- [ABOUT THIS EXERCISE]: Each entry has to be printed again exactly.

━━━ MATERIAL FOR THIS EXERCISE ━━━

-- ==== Sys2Proof/Laws/Ops.lean ====
section
/-! SUPPORT. What each shared operation can do, said once: PIN's answers, a transition, a symbol, a run of symbols, and
the premises in which claims speak of answers and of resets. -/

namespace Sys2Proof.Machine

@[simp] theorem consume_zero (s : State) : s.consume 0 = s := by
  simp [State.consume]

theorem consume_consume (s : State) (m n : Nat) : (s.consume m).consume n = s.consume (m + n) := by
  simp only [State.consume, List.drop_drop, List.length_drop]
  congr 1
  omega

theorem answerAt_consume (s : State) (n k : Nat) : (s.consume n).answerAt k = s.answerAt (n + k) := by
  unfold State.answerAt State.consume
  simp only [List.getElem?_drop, List.length_drop]
  cases h : s.answers[n + k]? with
  | some a => rfl
  | none =>
    have hlen := List.getElem?_eq_none_iff.mp h
    have : s.draws + (n - s.answers.length) + (k - (s.answers.length - n)) = s.draws + (n + k - s.answers.length) := by
      omega
    simp [this]

/-- PIN's answers depend on the two fields that hold them alone. -/
theorem answerAt_congr {s t : State} (h : t.answers = s.answers) (hd : t.draws = s.draws) (k : Nat) :
    t.answerAt k = s.answerAt k := by
  simp only [State.answerAt, h, hd]

@[simp] theorem answerAt_answered (s : State) (l : Level) (a : Answer) (k : Nat) :
    (s.answered l a).answerAt k = s.answerAt k := rfl

@[simp] theorem answerAt_delayFor (s : State) (n k : Nat) : (delayFor n s).answerAt k = s.answerAt k := rfl

@[simp] theorem answerAt_startWrite (s : State) (n : Nat) (cs : List Color) (k : Nat) :
    (s.startWrite n cs).answerAt k = s.answerAt k := rfl

/-- A transition, by its answer. -/
theorem pinSet_eq (l : Level) (s : State) :
    pinSet l s = ((s.consume 1).answered l (s.answerAt 0), s.answerAt 0) := rfl

theorem allOk_mono {m n : Nat} {s : State} (hmn : m ≤ n) (h : AllOk n s) : AllOk m s :=
  fun k hk => h k (Nat.lt_of_lt_of_le hk hmn)

theorem allOk_consume {m n : Nat} {s : State} (h : AllOk (m + n) s) : AllOk n (s.consume m) := by
  intro k hk
  rw [answerAt_consume]
  exact h _ (by omega)

theorem allOk_congr {s t : State} {n : Nat} (h : t.answers = s.answers) (hd : t.draws = s.draws) :
    AllOk n t ↔ AllOk n s := by
  simp only [AllOk, answerAt_congr h hd]

@[simp] theorem andThen_ok (s : State) (f : State → State × Answer) : andThen (s, .ok) f = f s := rfl

@[simp] theorem andThen_fault (s : State) (f : State → State × Answer) : andThen (s, .fault) f = (s, .fault) := rfl

@[simp] theorem settle_ok (s : State) : settle (s, .ok) = s := rfl

@[simp] theorem settle_fault (s : State) : settle (s, .fault) = s.raisePinFault := rfl

/-- The state a run of symbols answered ok leaves: the line Low, the events appended. -/
def State.sent (s : State) (n : Nat) (events : List Event) : State :=
  { s.consume n with line := .low, dcnt := none, trace := s.trace ++ events }

/-- Every case of a symbol: both transitions answered ok, or the first or the second answered fault. -/
theorem sendBit_cases (c : Nat) (bit : Bool) (s : State) :
    (AllOk 2 s ∧ sendBit c bit s = (s.sent 2 (symbolEvents s.cfg c bit), .ok)) ∨
    (s.answerAt 0 = .fault ∧ sendBit c bit s = ((s.consume 1).answered .high .fault, .fault)) ∨
    (s.answerAt 0 = .ok ∧ s.answerAt 1 = .fault ∧
      sendBit c bit s =
        (((delayFor (hiCycles s.cfg c bit) ((s.consume 1).answered .high .ok)).consume 1).answered .low .fault,
          .fault)) := by
  cases h0 : s.answerAt 0 with
  | fault =>
    refine .inr (.inl ⟨rfl, ?_⟩)
    simp [sendBit, pinSet_eq, h0]
  | ok =>
    cases h1 : s.answerAt 1 with
    | fault =>
      refine .inr (.inr ⟨rfl, rfl, ?_⟩)
      simp [sendBit, pinSet_eq, h0, answerAt_consume, h1]
    | ok =>
      refine .inl ⟨?_, ?_⟩
      · intro k hk
        match k, hk with
        | 0, _ => exact h0
        | 1, _ => exact h1
      · simp only [sendBit, pinSet_eq, h0, andThen_ok, answerAt_answered, answerAt_delayFor, answerAt_consume, h1]
        simp [State.sent, State.consume, State.answered, delayFor, symbolEvents, Level.toLine]
        omega

theorem sent_sent (s : State) (m n : Nat) (es fs : List Event) :
    (s.sent m es).sent n fs = s.sent (m + n) (es ++ fs) := by
  have h := consume_consume s m n
  simp only [State.sent, State.consume, State.mk.injEq, List.append_assoc] at h ⊢
  simp_all

/-- Symbols whose transitions are all answered ok. -/
theorem sendBits_ok (c : Nat) (bit : Bool) (bits : List Bool) (s : State)
    (h : AllOk (2 * (bits.length + 1)) s) :
    sendBits c (bit :: bits) s =
      (s.sent (2 * (bits.length + 1)) ((bit :: bits).flatMap (symbolEvents s.cfg c)), .ok) := by
  induction bits generalizing bit s with
  | nil =>
    obtain ⟨_, hs⟩ | ⟨h0, _⟩ | ⟨_, h1, _⟩ := sendBit_cases c bit s
    · simp [sendBits, hs]
    · simp [h 0 (by simp)] at h0
    · simp [h 1 (by simp)] at h1
  | cons b bs ih =>
    have hlen : 2 * ((b :: bs).length + 1) = 2 + 2 * (bs.length + 1) := by simp; omega
    rw [hlen] at h ⊢
    obtain ⟨_, hs⟩ | ⟨h0, _⟩ | ⟨_, h1, _⟩ := sendBit_cases c bit s
    · have hok : AllOk (2 * (bs.length + 1)) (s.sent 2 (symbolEvents s.cfg c bit)) :=
        (allOk_congr (s := s.consume 2) rfl rfl).mpr (allOk_consume h)
      rw [sendBits, hs, andThen_ok, ih b _ hok, sent_sent, List.flatMap_cons]
      rfl
    · simp [h 0 (by omega)] at h0
    · simp [h 1 (by omega)] at h1

end Sys2Proof.Machine
end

━━━

- [ANSWER BELOW]:
-- ==== Sys2Proof/Laws/Ops.lean ====
section
/-! SUPPORT. What each shared operation can do, said once: PIN's answers, a transition, a symbol, a run of symbols, and
the premises in which claims speak of answers and of resets. -/

namespace Sys2Proof.Machine

@[simp] theorem consume_zero (s : State) : s.consume 0 = s := by
  simp [State.consume]

theorem consume_consume (s : State) (m n : Nat) : (s.consume m).consume n = s.consume (m + n) := by
  simp only [State.consume, List.drop_drop, List.length_drop]
  congr 1
  omega

theorem answerAt_consume (s : State) (n k : Nat) : (s.consume n).answerAt k = s.answerAt (n + k) := by
  unfold State.answerAt State.consume
  simp only [List.getElem?_drop, List.length_drop]
  cases h : s.answers[n + k]? with
  | some a => rfl
  | none =>
    have hlen := List.getElem?_eq_none_iff.mp h
    have : s.draws + (n - s.answers.length) + (k - (s.answers.length - n)) = s.draws + (n + k - s.answers.length) := by
      omega
    simp [this]

/-- PIN's answers depend on the two fields that hold them alone. -/
theorem answerAt_congr {s t : State} (h : t.answers = s.answers) (hd : t.draws = s.draws) (k : Nat) :
    t.answerAt k = s.answerAt k := by
  simp only [State.answerAt, h, hd]

@[simp] theorem answerAt_answered (s : State) (l : Level) (a : Answer) (k : Nat) :
    (s.answered l a).answerAt k = s.answerAt k := rfl

@[simp] theorem answerAt_delayFor (s : State) (n k : Nat) : (delayFor n s).answerAt k = s.answerAt k := rfl

@[simp] theorem answerAt_startWrite (s : State) (n : Nat) (cs : List Color) (k : Nat) :
    (s.startWrite n cs).answerAt k = s.answerAt k := rfl

/-- A transition, by its answer. -/
theorem pinSet_eq (l : Level) (s : State) :
    pinSet l s = ((s.consume 1).answered l (s.answerAt 0), s.answerAt 0) := rfl

theorem allOk_mono {m n : Nat} {s : State} (hmn : m ≤ n) (h : AllOk n s) : AllOk m s :=
  fun k hk => h k (Nat.lt_of_lt_of_le hk hmn)

theorem allOk_consume {m n : Nat} {s : State} (h : AllOk (m + n) s) : AllOk n (s.consume m) := by
  intro k hk
  rw [answerAt_consume]
  exact h _ (by omega)

theorem allOk_congr {s t : State} {n : Nat} (h : t.answers = s.answers) (hd : t.draws = s.draws) :
    AllOk n t ↔ AllOk n s := by
  simp only [AllOk, answerAt_congr h hd]

@[simp] theorem andThen_ok (s : State) (f : State → State × Answer) : andThen (s, .ok) f = f s := rfl

@[simp] theorem andThen_fault (s : State) (f : State → State × Answer) : andThen (s, .fault) f = (s, .fault) := rfl

@[simp] theorem settle_ok (s : State) : settle (s, .ok) = s := rfl

@[simp] theorem settle_fault (s : State) : settle (s, .fault) = s.raisePinFault := rfl

/-- The state a run of symbols answered ok leaves: the line Low, the events appended. -/
def State.sent (s : State) (n : Nat) (events : List Event) : State :=
  { s.consume n with line := .low, dcnt := none, trace := s.trace ++ events }

/-- Every case of a symbol: both transitions answered ok, or the first or the second answered fault. -/
theorem sendBit_cases (c : Nat) (bit : Bool) (s : State) :
    (AllOk 2 s ∧ sendBit c bit s = (s.sent 2 (symbolEvents s.cfg c bit), .ok)) ∨
    (s.answerAt 0 = .fault ∧ sendBit c bit s = ((s.consume 1).answered .high .fault, .fault)) ∨
    (s.answerAt 0 = .ok ∧ s.answerAt 1 = .fault ∧
      sendBit c bit s =
        (((delayFor (hiCycles s.cfg c bit) ((s.consume 1).answered .high .ok)).consume 1).answered .low .fault,
          .fault)) := by
  cases h0 : s.answerAt 0 with
  | fault =>
    refine .inr (.inl ⟨rfl, ?_⟩)
    simp [sendBit, pinSet_eq, h0]
  | ok =>
    cases h1 : s.answerAt 1 with
    | fault =>
      refine .inr (.inr ⟨rfl, rfl, ?_⟩)
      simp [sendBit, pinSet_eq, h0, answerAt_consume, h1]
    | ok =>
      refine .inl ⟨?_, ?_⟩
      · intro k hk
        match k, hk with
        | 0, _ => exact h0
        | 1, _ => exact h1
      · simp only [sendBit, pinSet_eq, h0, andThen_ok, answerAt_answered, answerAt_delayFor, answerAt_consume, h1]
        simp [State.sent, State.consume, State.answered, delayFor, symbolEvents, Level.toLine]
        omega

theorem sent_sent (s : State) (m n : Nat) (es fs : List Event) :
    (s.sent m es).sent n fs = s.sent (m + n) (es ++ fs) := by
  have h := consume_consume s m n
  simp only [State.sent, State.consume, State.mk.injEq, List.append_assoc] at h ⊢
  simp_all

/-- Symbols whose transitions are all answered ok. -/
theorem sendBits_ok (c : Nat) (bit : Bool) (bits : List Bool) (s : State)
    (h : AllOk (2 * (bits.length + 1)) s) :
    sendBits c (bit :: bits) s =
      (s.sent (2 * (bits.length + 1)) ((bit :: bits).flatMap (symbolEvents s.cfg c)), .ok) := by
  induction bits generalizing bit s with
  | nil =>
    obtain ⟨_, hs⟩ | ⟨h0, _⟩ | ⟨_, h1, _⟩ := sendBit_cases c bit s
    · simp [sendBits, hs]
    · simp [h 0 (by simp)] at h0
    · simp [h 1 (by simp)] at h1
  | cons b bs ih =>
    have hlen : 2 * ((b :: bs).length + 1) = 2 + 2 * (bs.length + 1) := by simp; omega
    rw [hlen] at h ⊢
    obtain ⟨_, hs⟩ | ⟨h0, _⟩ | ⟨_, h1, _⟩ := sendBit_cases c bit s
    · have hok : AllOk (2 * (bs.length + 1)) (s.sent 2 (symbolEvents s.cfg c bit)) :=
        (allOk_congr (s := s.consume 2) rfl rfl).mpr (allOk_consume h)
      rw [sendBits, hs, andThen_ok, ih b _ hok, sent_sent, List.flatMap_cons]
      rfl
    · simp [h 0 (by omega)] at h0
    · simp [h 1 (by omega)] at h1

end Sys2Proof.Machine
end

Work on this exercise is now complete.